I am pleased to have been called to speak in this important members’ business debate on the on-going plight of women who were born in the 1950s and are affected by changes to UK state pension provision. I congratulate my colleague Sandra White MSP on securing this timely debate and on her tireless work over the years to secure justice for those women. I take the opportunity to mention my Westminster colleague Mhairi Black MP, who is also is a real heroine of the campaign. I also commend the work of the west Fife women against state pension injustice group, which has also campaigned tirelessly to see that justice is done and has helped to ensure that the issue remains at the forefront of debate. I, too, welcome all our guests—all these fabulous women campaigners—to the gallery tonight.
As we have heard, the problem stems from the fact that the UK Government accelerated the increase of the state pension age for women who were born in the 1950s. Although it is true that there was a lead-in time for the changes, nobody knew about them. The first letters were not sent out until 2009, some 14 years after the Pensions Act 1995, which introduced them. In the intervening years, the DWP sent out letters about the state pension to the women without even bothering to mention that they would now not be getting their pensions at the age of 60. The accelerations under the 2011 act simply exacerbated the problems.
Regrettably, it has to be said that the UK Government has had to be dragged, kicking and screaming, to even recognise that the problem exists. Whither, then, the social contract with the state that state pensions represent? It is a social contract that involves paying into the system over many years through national insurance contributions, and it means that there is, therefore, an entitlement and a legitimate expectation that, upon reaching a certain age, the state pension will be paid. Planning is done and family commitments and aspirations are dealt with on that basis, and for the UK Government to pretend otherwise just shows how out of touch it is.
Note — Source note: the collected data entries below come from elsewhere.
-- ==== Sys2Proof/Tests/Slice0.lean ====
section
/-! SUPPORT. The model's own tests. Expected results are the vectors of 95_test_vectors, named in each
comment, or words written out from 30_encoding. Then, for every statement with hypotheses, a witness that
meets them. -/

namespace Sys2Proof.Machine.Tests

/-! ## Helpers -/

/-- The default configuration with the platform's OPEN parameters given some value. -/
def k0 : Config :=
  { baseUnit := 114, mZero := 0, mTick := 10, mSep := 48, mLong := 500, shift := 0, chunk := 10000,
    delayMax := 20000, delayErr := 1, pinId := 7, ctorSetsGuard := false, trailZero := .law,
    pinCfgLevel := .low }

/-- After reset, with moves to come. -/
def start (moves : List HostMove) : State := State.afterReset k0 moves

/-- In a phase of a transmit of 0x80000001. -/
def at' (p : Phase) (r : RepeatCount) (b : BitIndex) (moves : List HostMove) : State :=
  { start moves with ph := p, code := some 0x80000001, rep := some r, bit := some b, cmd := .transmit }

/-- In the second delay call of PRE_LONG's emission, which is not answered yet. -/
def waiting (moves : List HostMove) : State :=
  { at' .preLong 1 0 moves with
    level := some .low, dly := some 47000, mop := some (.word 7), req := some 10000, time := 10000 }

/-- Faulted. -/
def faulted (moves : List HostMove) : State := { start moves with fault := some (.illegalCommand 4) }

/-- What an outcome's state shows, through a view of it. -/
def see {α : Type} (f : State → α) : Result → Option α
  | .next s => some (f s)
  | .fault _ => none
  | .refused _ => none

/-! ## Well-formed configurations: one ill-formed term for each check -/

/-- V-ROM-1, V-ROM-4. -/
theorem test_config_accepted :
    k0.wellFormed = true ∧ Config.standard.wellFormed = true ∧ { k0 with baseUnit := 8589934 }.wellFormed = true := by
  decide

/-- Such a state is live. -/
theorem live_start (moves : List HostMove) : Live (start moves) := ⟨test_config_accepted.1, rfl, rfl, rfl, rfl⟩

/-- The trace and the pin are in their invariant. -/
theorem traceInv_start (moves : List HostMove) : TraceInv (start moves) := by
  constructor <;> simp [start, State.afterReset, delaysOf, noFlt, setsOf]

/-- Such a state is live. -/
theorem live_at (p : Phase) (r : RepeatCount) (b : BitIndex) (moves : List HostMove) :
    Live (at' p r b moves) := ⟨test_config_accepted.1, rfl, rfl, rfl, rfl⟩

/-- V-ROM-3. -/
theorem test_config_base_unit_zero : { k0 with baseUnit := 0 }.wellFormed = false := by decide

/-- V-ROM-6, V-ROM-7, and M_SEP = M_LONG. -/
theorem test_config_multipliers :
    { k0 with mTick := 48 }.wellFormed = false ∧ { k0 with mZero := 1 }.wellFormed = false ∧
    { k0 with mSep := 500 }.wellFormed = false := by decide

/-- V-ROM-5. -/
theorem test_config_rom_overflow : { k0 with baseUnit := 8589935 }.wellFormed = false := by decide

/-- V-ROM-9. -/
theorem test_config_shift : { k0 with shift := 32 }.wellFormed = false := by decide

/-- V-ROM-8, and CHUNK above DELAY_MAX (00_scope R6). -/
theorem test_config_chunk :
    { k0 with chunk := 0 }.wellFormed = false ∧ { k0 with chunk := 20001 }.wellFormed = false := by decide

/-- 00_scope R6: DELAY_MAX >= 1. -/
theorem test_config_delay_max : { k0 with delayMax := 0 }.delayMaxOk = false := by decide

/-- V-ROM-1, V-ROM-2, V-ROM-4. -/
theorem test_rom_values :
    Rom.build k0 = ⟨0, 1140, 5472, 57000⟩ ∧ Rom.build { k0 with baseUnit := 1 } = ⟨0, 10, 48, 500⟩ ∧
    (Rom.build { k0 with baseUnit := 8589934 }).long = 4294967000 := by decide

/-! ## Decoding words written out from 30_encoding -/

/-- V-DEC-1, V-DEC-2. -/
theorem test_decode_init_construct :
    decodeCommand 0x0000000000000001 = .instr .init ∧
    decodeCommand 0x0000000000000003 = .instr .construct := by decide

/-- V-DEC-4, V-DEC-6, V-DEC-7, V-DEC-8. -/
theorem test_decode_transmit :
    decodeCommand 0x0000000001000002 = .instr (.transmit 0 1) ∧
    decodeCommand 0x1234567808000002 = .instr (.transmit 0x12345678 8) ∧
    decodeCommand 0xFFFFFFFFFF000002 = .instr (.transmit 0xFFFFFFFF 255) ∧
    decodeCommand 0x8000000101000002 = .instr (.transmit 0x80000001 1) := by decide

/-- The 64 bits of TRANSMIT 0xA0000005, 0x81 by field: CODE, REPEAT, RSV, OP (30_encoding R72). -/
theorem test_decode_transmit_bits :
    decodeCommand 0b1010000000000000000000000000010110000001000000000000000000000010
      = .instr (.transmit 0xA0000005 0x81) := by decide

/-- V-DEC-9 to V-DEC-13. -/
theorem test_decode_illegal :
    decodeCommand 0x0000000000000000 = .illegal .reservedOp ∧
    decodeCommand 0x0000000000000004 = .illegal .reservedOp ∧
    decodeCommand 0x00000000000000FF = .illegal .reservedOp ∧
    decodeCommand 0x0000000000000102 = .illegal .reservedField ∧
    decodeCommand 0x0000000000800002 = .illegal .reservedField := by decide

/-- V-DEC-14 to V-DEC-16. -/
theorem test_decode_operand_set :
    decodeCommand 0x0000000100000001 = .illegal .operandSet ∧
    decodeCommand 0x0000000001000001 = .illegal .operandSet ∧
    decodeCommand 0x8000000000000003 = .illegal .operandSet := by decide

/-- V-EM-0 to V-EM-7: all eight EMIT words, `0LCC`. -/
theorem test_decode_emit :
    decodeMicro 0b0000 = .instr (.emit false .zero) ∧ decodeMicro 0b0001 = .instr (.emit false .tick) ∧
    decodeMicro 0b0010 = .instr (.emit false .sep) ∧ decodeMicro 0b0011 = .instr (.emit false .long) ∧
    decodeMicro 0b0100 = .instr (.emit true .zero) ∧ decodeMicro 0b0101 = .instr (.emit true .tick) ∧
    decodeMicro 0b0110 = .instr (.emit true .sep) ∧ decodeMicro 0b0111 = .instr (.emit true .long) := by
  decide

/-- V-LI-1 and V-MU-1: 0x8, and the reserved words 0x9 to 0xF. -/
theorem test_decode_line_init_and_reserved :
    decodeMicro 0b1000 = .instr .lineInit ∧
    ∀ w : MicroWord, 9 ≤ w.toNat → decodeMicro w = .illegal .reservedMicroOp := by decide

/-- The opcode table's rows, each as the host lays it out. -/
theorem test_table_words :
    decodeTableWord 64 1 = some .init ∧ decodeTableWord 64 2 = some (.transmit 0 0) ∧
    decodeTableWord 24 2 = some (.transmit 0 0) ∧ decodeTableWord 64 3 = some .construct ∧
    decodeTableWord 8 0 = some (.emit false .zero) ∧ decodeTableWord 8 8 = some .lineInit := by decide

/-- A table word placed at reset is what the next step runs (42_commands R153, R156; 40_driver R100). -/
theorem test_placed_words_run :
    see State.ph (step (State.reset.withFetchWord 64 1)) = some .finalInit ∧
    see State.ph (step (State.reset.withFetchWord 24 2)) = some .preInit ∧
    see State.guard (step (State.reset.withFetchWord 8 8)) = some true ∧
    see State.time (step (State.reset.withFetchWord 8 2)) = some 5472 := by
  refine ⟨rfl, rfl, rfl, by decide⟩

/-! ## One instruction -/

/-- V-EM-7: EMIT 1, LONG at TIME 0. -/
theorem test_emit_long :
    see (fun t => (t.level, t.time, delaysOf t.trace)) (exec (.emit true .long) (start []))
      = some (some .low, 57000, [10000, 10000, 10000, 10000, 10000, 7000]) := by decide

/-- V-SH-2 and V-DLY-6: the shift, and a duration of exactly one chunk. -/
theorem test_emit_shift_and_full_chunk :
    see (fun t => delaysOf t.trace) (exec (.emit false .tick) (State.afterReset { k0 with shift := 3 } []))
      = some [142] ∧
    see (fun t => delaysOf t.trace) (exec (.emit false .tick) (State.afterReset { k0 with chunk := 1140 } []))
      = some [1140, 0] := by decide

/-- V-LI-2: LINE_INIT after interference. -/
theorem test_line_init :
    see (fun t => (t.oe, t.level, t.guard, t.time)) (exec .lineInit { start [] with oe := false, level := some .low })
      = some (true, some .high, true, 0) := by decide

/-- V-CMD-1. -/
theorem test_construct :
    see (fun t => (t.code, t.guard, t.ph, t.trace.drop 2))
      (exec .construct { start [] with code := some 5, guard := true })
      = some (none, false, .idle, [⟨0, .cfg⟩, ⟨0, .set .high⟩, ⟨0, .done .construct⟩]) := by decide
H ow were the women supposed to build up the necessary resources to replace the state pension that they will now not receive? In that regard, we know that many of the women simply do not have private pensions to fall back on. Tens of thousands of women across Scotland and hundreds of thousands of women across the UK are losing tens of thousands of pounds. The UK Government has pauchled their money, and it is not on. This is the UK Government’s mess and it is therefore incumbent on the UK Government to sort it out.
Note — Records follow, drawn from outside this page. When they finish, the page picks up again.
-- ==== Sys2Proof/Config.lean ====
section
/-!
DEFINITION. What an implementation fixes and the spec leaves open: each is a constant with no body, so that
nothing can be proved about its value.
-/
namespace Sys2Proof

/-- A free value: what the device draws or measures where the spec states no value. Applied to the counter
`State.free`, which every use advances (notes/assumptions/4.md). -/
opaque Config.freeWord : Nat → BitVec 64

/-- The set in which the last-level cache keeps a line, by channel and line number: R312 makes no statement
about the set index function (notes/assumptions/4.md). -/
opaque Config.cacheSet : Nat → Nat → Fin 32768

/-- By how many ULP the fixed results of EXP, RECIP and RSQRT differ from the exact value rounded down (R275):
0 to 3 stand for one less to two more. -/
opaque Config.expOffset : BitVec 32 → Fin 4
opaque Config.recipOffset : BitVec 32 → Fin 4
opaque Config.rsqrtOffset : BitVec 32 → Fin 4

/-- Tap `k` of section `sec` of a linear echo canceller (0 the main one), and the place of a floating section, as training
or adaptation number `n` sets them: R488 states how many there are and no value. -/
opaque Config.echoTap : (n sec k : Nat) → Int
opaque Config.echoDelay : (n sec : Nat) → Fin 15001

/-- Code `k` of the residual canceller's 528 as update number `n` leaves it: R489 states no value. -/
opaque Config.residualCode : (n k : Nat) → Fin 255

/-- By what the CRC of a trail entry with an uncorrectable word differs when it is read, bit 0 apart (R633). -/
opaque Config.trailNoise : BitVec 32 → BitVec 32

/-- The compute die's own VENDOR and DIE_ID in PARAM (Table 15-5): the spec states neither. -/
opaque Config.ownVendor : BitVec 16
opaque Config.ownDieId : BitVec 64

end Sys2Proof
end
In that respect, when suggestions are made that seek to transfer the responsibility to the Scottish Parliament, which has no power over the matter, we have to recall that the unionist parties—Tory, Labour and Lib Dem alike—have used their best endeavours to ensure that the Westminster Parliament keeps exclusive control over pensions. I presume that that is not on the ground that Westminster is doing a good job, given that the UK state pension is among the lowest in Europe, according to the Organisation for Economic Co-operation and Development.
The women are fed up with the UK Government’s stalling, procrastination, misinformation and outright rejection. The situation is all the more galling given that the UK Government is sitting on a surplus of some £30 billion in the national insurance fund, which is far in excess of what would be required to sort the problem—£8 billion is the current accurate estimate.
I entirely support the calls for the UK Government to provide the women with a bridging pension so that they will have an income until they reach their state pension age. I also support the calls for appropriate compensation for the women who would not otherwise benefit from that bridging option. It is time for the UK Government to pay out and honour the financial debt that it owes. Why will the UK Government not just do the right thing?